Oyunculuk eğitimi alıyor musunuz?
Sahnelerde çok sıkıştığım zaman cast sorumlumuz oyuncu Erdem Ergüney’le çalışıyorum. Öteki işlerle uğraşmaktan oyunculuk dersine zaman yok. Şahane bir oyuncuyum ya da büyük bir oyuncu olacağım diye iddiam yok. Kendimiz yazıp kendimiz çizdiğimiz için de işlenen karakterlerin nasıl olduğunu, nerede ne tepki vereceğini biliyoruz bu büyük bir avantaj zaten.
Oyunculuk ve senaristlik dışında bir şey var mı karikatür ne oldu?
Zaman zaman çiziyorum. Pana filmin internet sitesinde çiziyorum, profesyonel anlamda değil de bir zevk olarak sürdürüyorum.

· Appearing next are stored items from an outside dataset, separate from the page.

-- ==== Sys2Proof/Safety.lean ====
section
/-! DEFINITION. The terms in which statements about the part are made: when a station's request is admitted, what
follows a command, which orders leave the list with one and what a halt does, and the laws that hold between steps
(the catalogue's R1 to R3 and R12, the supervisor law of R182, the ranges of the settings held in registry memory). -/

namespace Sys2Proof.Machine

open Sys2Proof

/-! ### What a command leads to -/

/-- The state after a command that only answers: the reply at the end of station `st`'s queue (R183). -/
def State.answering (s : State) (st : Station) (r : Reply) : State := addReply st r s

/-- What `exec` answers once the command's own effect has left `s`: the transmitters choose their frames (R179). -/
def finished (s : State) : Host.Outcome State Fault Refusal := .next (transmit s)

/-- What `exec` answers once the command's own effect has left `s`: every act that is now possible is taken, then the
transmitters choose their frames. -/
def followed (s : State) : Host.Outcome State Fault Refusal := .next (transmit (settle s))

/-- No block has an act to take. -/
def State.rests (s : State) : Prop := nextAct s = none

/-- The receiver of station `st` is on, its link is UP and its buffer is free (R178, R186, R191). -/
def State.receives (s : State) (st : Station) : Prop :=
  s.reconciled = true ∧ (s.link st).state = .up ∧ (s.link st).buffer = none

/-- A REQUEST of station `st` is taken at once: fewer than 16 replies wait (R178). -/
def State.takes (s : State) (st : Station) : Prop := s.receives st ∧ (s.link st).replies.length < 16

/-- Station `st`'s request `r` with this tag is taken and passes the Station Link Unit's checks (R178, R183). -/
def State.admits (s : State) (st : Station) (r : Req) (tag : Byte) : Prop :=
  s.takes st ∧ r.allowed (s.link st).profile = true
    ∧ (r.isLong = true → (s.link st).outstanding.length < 8) ∧ ∀ e ∈ (s.link st).outstanding, e.tag ≠ tag

/-- What `exec` answers to a request refused with status `c`: the reply joins the queue, and nothing else changes. -/
def State.refusing (s : State) (st : Station) (tag code : Byte) (c : Status) : Host.Outcome State Fault Refusal :=
  finished (addReply st ⟨tag, code, c, .none⟩ s)

/-- Side `x` of the cartridge is up in a drive (R19). -/
def Cartridge.isUp (c : Cartridge) (x : Side) : Prop := ∃ d, c.location = .drive d ∧ c.sideUp = some x

/-- The account that a request names with `a`: none for 0, the public counter; an OPEN account of the table otherwise. -/
def State.pays (s : State) (a : Nat) (acc : Option Account) : Prop :=
  if a = 0 then acc = none else s.account? a = acc ∧ ∃ x, acc = some x ∧ x.state = .opened

/-- Checks 4 to 10 of admission (R126 to R128) in their order, as `out`, the answer to a FETCH or QUOTE with these fields
and request code `code`, shows them: BAD_REQUEST for a field out of range, NOT_FILED and IN_FILING from the lookup, RANGE,
OFF_LINE with OFF_LINE_WANTED set, LIBRARY_HALTED while the volume is not up in a drive, NO_ACCOUNT, SUSPENDED and
JOURNAL_FULL. -/
def refusesAdmission (s : State) (st : Station) (tag code : Byte) (n p k a : Nat) (kind : Byte)
    (out : Host.Outcome State Fault Refusal) : Prop :=
  let no (c : Status) := s.refusing st tag code c
  (n = 0 ∨ 999999999 < n ∨ p = 0 ∨ 1000 < p ∨ 1000 < k ∨ 1 < kind.toNat ∨ 9999 < a → out = no .badRequest)
    ∧ (1 ≤ n ∧ n ≤ 999999999 ∧ 1 ≤ p ∧ p ≤ 1000 ∧ k ≤ 1000 ∧ kind.toNat ≤ 1 ∧ a ≤ 9999 →
      (s.entry? n = none → out = no .notFiled)
      ∧ ∀ e, s.entry? n = some e →
        (e.state = .filing → out = no .inFiling)
        ∧ (e.state = .committed →
          (e.pages < p → out = no .range)
          ∧ (p ≤ e.pages → ∀ v c, s.volume? e.volume = some v → s.cart? v.cart = some c →
            (c.location = .exported ∨ c.location = .missing ∨ c.location = .loadingSlot ∨ c.exportPending = true →
              out = finished (noticeSet 20 (addReply st ⟨tag, code, .offLine, .none⟩ s)))
            ∧ (c.location ≠ .exported → c.location ≠ .missing → c.location ≠ .loadingSlot → c.exportPending = false →
              (s.arm.level = .halted → ¬ c.isUp v.side → out = no .libraryHalted)
              ∧ ((s.arm.level = .halted → c.isUp v.side) →
                (a ≠ 0 → s.account? a = none → out = no .noAccount)
                ∧ (∀ x, a ≠ 0 → s.account? a = some x → x.state = .suspended → out = no .suspended)
                ∧ ∀ acc, s.pays a acc → (snapshot s.fee e.feeClass acc).category ≠ .staff →
                  256 ≤ s.fee.journal.length + s.fee.reservations → out = no .journalFull)))))

/-! ### Drives as the Mount Planner sees them (R79, R82, R83, R91) -/

/-- Drive `d` is spoken for (R79). -/
def State.isSpokenFor (s : State) (d : DriveId) : Prop :=
  (∃ p ∈ s.planner.plans, p.drive = d) ∨ (∃ o ∈ s.arm.orders, o.source = .drive d ∨ o.dest = .drive d)
    ∨ ∃ i ∈ s.library.inspections, i.place = .drive d

/-- The search of R82 can take drive `d`; `reserve`: it passes over the reserved drive while the run is CLOSED. -/
def State.canTake (s : State) (reserve : Bool) (d : DriveId) : Prop :=
  (s.drive d).fitted = true ∧ (s.drive d).state = .empty ∧ ¬ s.isSpokenFor d
    ∧ ¬ (reserve = true ∧ s.planner.reserve = true ∧ s.run.state = .closed ∧ ∀ e, (s.drive e).fitted = true → e ≤ d)

/-- Drive `d` is the one that the search of R82 takes. -/
def State.takesEmpty (s : State) (reserve : Bool) (d : DriveId) : Prop :=
  s.canTake reserve d ∧ ∀ e, s.canTake reserve e → d ≤ e

/-- Of the drives with a property, `d` is the one with the smallest last-active seconds, the lowest on a tie (R83, R91). -/
def State.leastRecent (s : State) (can : DriveId → Prop) (d : DriveId) : Prop :=
  can d ∧ ∀ e, can e → (s.drive d).lastActive < (s.drive e).lastActive
    ∨ (s.drive d).lastActive = (s.drive e).lastActive ∧ d ≤ e

/-- Drive `d` qualifies as a victim (R83). A drive that the volume label's units are offered to does not (R101), nor one on
which a unit of a fetch order of its queue is in progress (notes/assumptions/4.md). -/
def State.canYield (s : State) (d : DriveId) : Prop :=
  (s.drive d).fitted = true ∧ ((s.drive d).state = .ready ∨ (s.drive d).state = .standby)
    ∧ (∀ j, s.run.label = some j → j.drive ≠ d) ∧ (s.drive d).queue = [] ∧ (s.drive d).fetchUnit = false
    ∧ (s.drive d).pin = false ∧ ¬ s.isSpokenFor d
    ∧ ∀ w ∈ s.planner.waiters, (s.drive d).cart ≠ some (.number w.cart)

/-- Drive `d` qualifies for a filing claim (R91). -/
def State.canClaim (s : State) (d : DriveId) : Prop :=
  (s.drive d).fitted = true ∧ (s.drive d).pin = false ∧ ¬ s.isSpokenFor d
    ∧ ((s.drive d).state = .loading ∨ (s.drive d).state = .ready ∨ (s.drive d).state = .active
      ∨ (s.drive d).state = .standby ∨ (s.drive d).state = .waking)

/-- An order number that no order of the list holds or names (R41). -/
def State.unused (s : State) (k : Nat) : Prop := ∀ o ∈ s.arm.orders, o.number ≠ k ∧ o.after ≠ some k

/-- From `s` to `t` the drive found for the wants `w` is planned for (R82 to R84, R91, R92): an empty drive, with the one
order that brings the cartridge; a victim, with its DEMOUNT and then that order, which names the DEMOUNT in its after field;
nothing changes where no drive qualifies or the list has no room. `planned plan u` says what else the plan brings with it.
The home slot of the wanted cartridge is `home`. -/
def broughtBy (s t : State) (w : Want) (home : Nat) (reserve : Bool) (planned : Plan → State → State) : Prop :=
  let bring (k : Nat) (d : DriveId) (after : Option Nat) : MoveOrder :=
    match w.cart with
    | .number _ => ⟨k, .mount, w.cart, .shelf home, .drive d, some w.side, w.group, after, w.originator, .waiting⟩
    | .inspection _ => ⟨k, .inspectLoad, w.cart, .loadingSlot, .drive d, some .a, w.group, after, w.originator, .waiting⟩
  let with_ (os : List MoveOrder) (p : Plan) : State := { s with
    arm := { s.arm with orders := s.arm.orders ++ os, counter := t.arm.counter }
    planner := { s.planner with plans := s.planner.plans ++ [p] } }
  (∀ d, s.takesEmpty reserve d →
    (s.arm.orders.length < 16 → ∃ k, s.unused k
      ∧ t = (let p : Plan := ⟨d, w.purpose, .mount, w.cart, w.side, w.volume, none, some k, false⟩
        planned p (with_ [bring k d none] p)))
    ∧ (16 ≤ s.arm.orders.length → t = s))
  ∧ ((∀ d, ¬ s.canTake reserve d) →
    (∀ d c h, s.leastRecent s.canYield d → (s.drive d).cart = some c → s.homeOf c = some h →
      (s.arm.orders.length < 15 → ∃ j k, j ≠ k ∧ s.unused j ∧ s.unused k
        ∧ t = (let p : Plan := ⟨d, w.purpose, .victim, w.cart, w.side, w.volume, some j, some k, false⟩
          planned p (with_ [⟨j, .demount, c, .drive d, .shelf h, none, w.group, none, w.originator, .waiting⟩,
            bring k d (some j)] p)))
      ∧ (15 ≤ s.arm.orders.length → t = s)))

/-! ### Ends of instruments and runs (R111-R114) -/

/-- Station `st` has a long request with this tag outstanding (R183). -/
def State.awaits (s : State) (st : Station) (tag : Byte) : Prop := ∃ e ∈ (s.link st).outstanding, e.tag = tag

/-- From `s` to `t` the run has failed (R113, R114): its ring flushed, its instrument, pin, chosen blank and filing request
gone; a pending OPEN_INSTRUMENT, or else a pending CLOSE_INSTRUMENT, is answered with the code and the run is CLOSED;
without either the run is CLOSING with the code kept. -/
def runFails (s t : State) (code : Status) : Prop :=
  t.run.ring = [] ∧ t.run.current = none ∧ t.run.engaged = none ∧ t.run.chosen = none ∧ t.run.label = none
    ∧ t.planner.filingReq = none
    ∧ (s.run.openTag = none → s.run.closeTag = none → t.run.failure = some code ∧ t.run.state = .closing)
    ∧ (∀ g, s.run.openTag = some g → t.run.state = .closed
      ∧ (s.awaits s.run.owner g → ⟨g, 0x20, code, .none⟩ ∈ (t.link s.run.owner).replies))
    ∧ ∀ g, s.run.openTag = none → s.run.closeTag = some g → t.run.state = .closed
      ∧ (s.awaits s.run.owner g → ⟨g, 0x22, code, .closed t.run.counts none none⟩ ∈ (t.link s.run.owner).replies)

Diziye karikatür karelerinden görüntüler koymayı düşündünüz mü?
Pek inandırıcı ve etkili olmuyor. Mesela Latif Demircinin çizgilerini çok kullandılar dizilerde. Böyle bir şeyin pazarı yok ve çok masraflı bir iş. Çizgi film Türkiye’de çok tercih edilen bir şey olur ancak o zaman kalemi yeniden profesyonel anlamda elimize alırız.
Sizin takipçisi olduğunuz bir dizi var mı?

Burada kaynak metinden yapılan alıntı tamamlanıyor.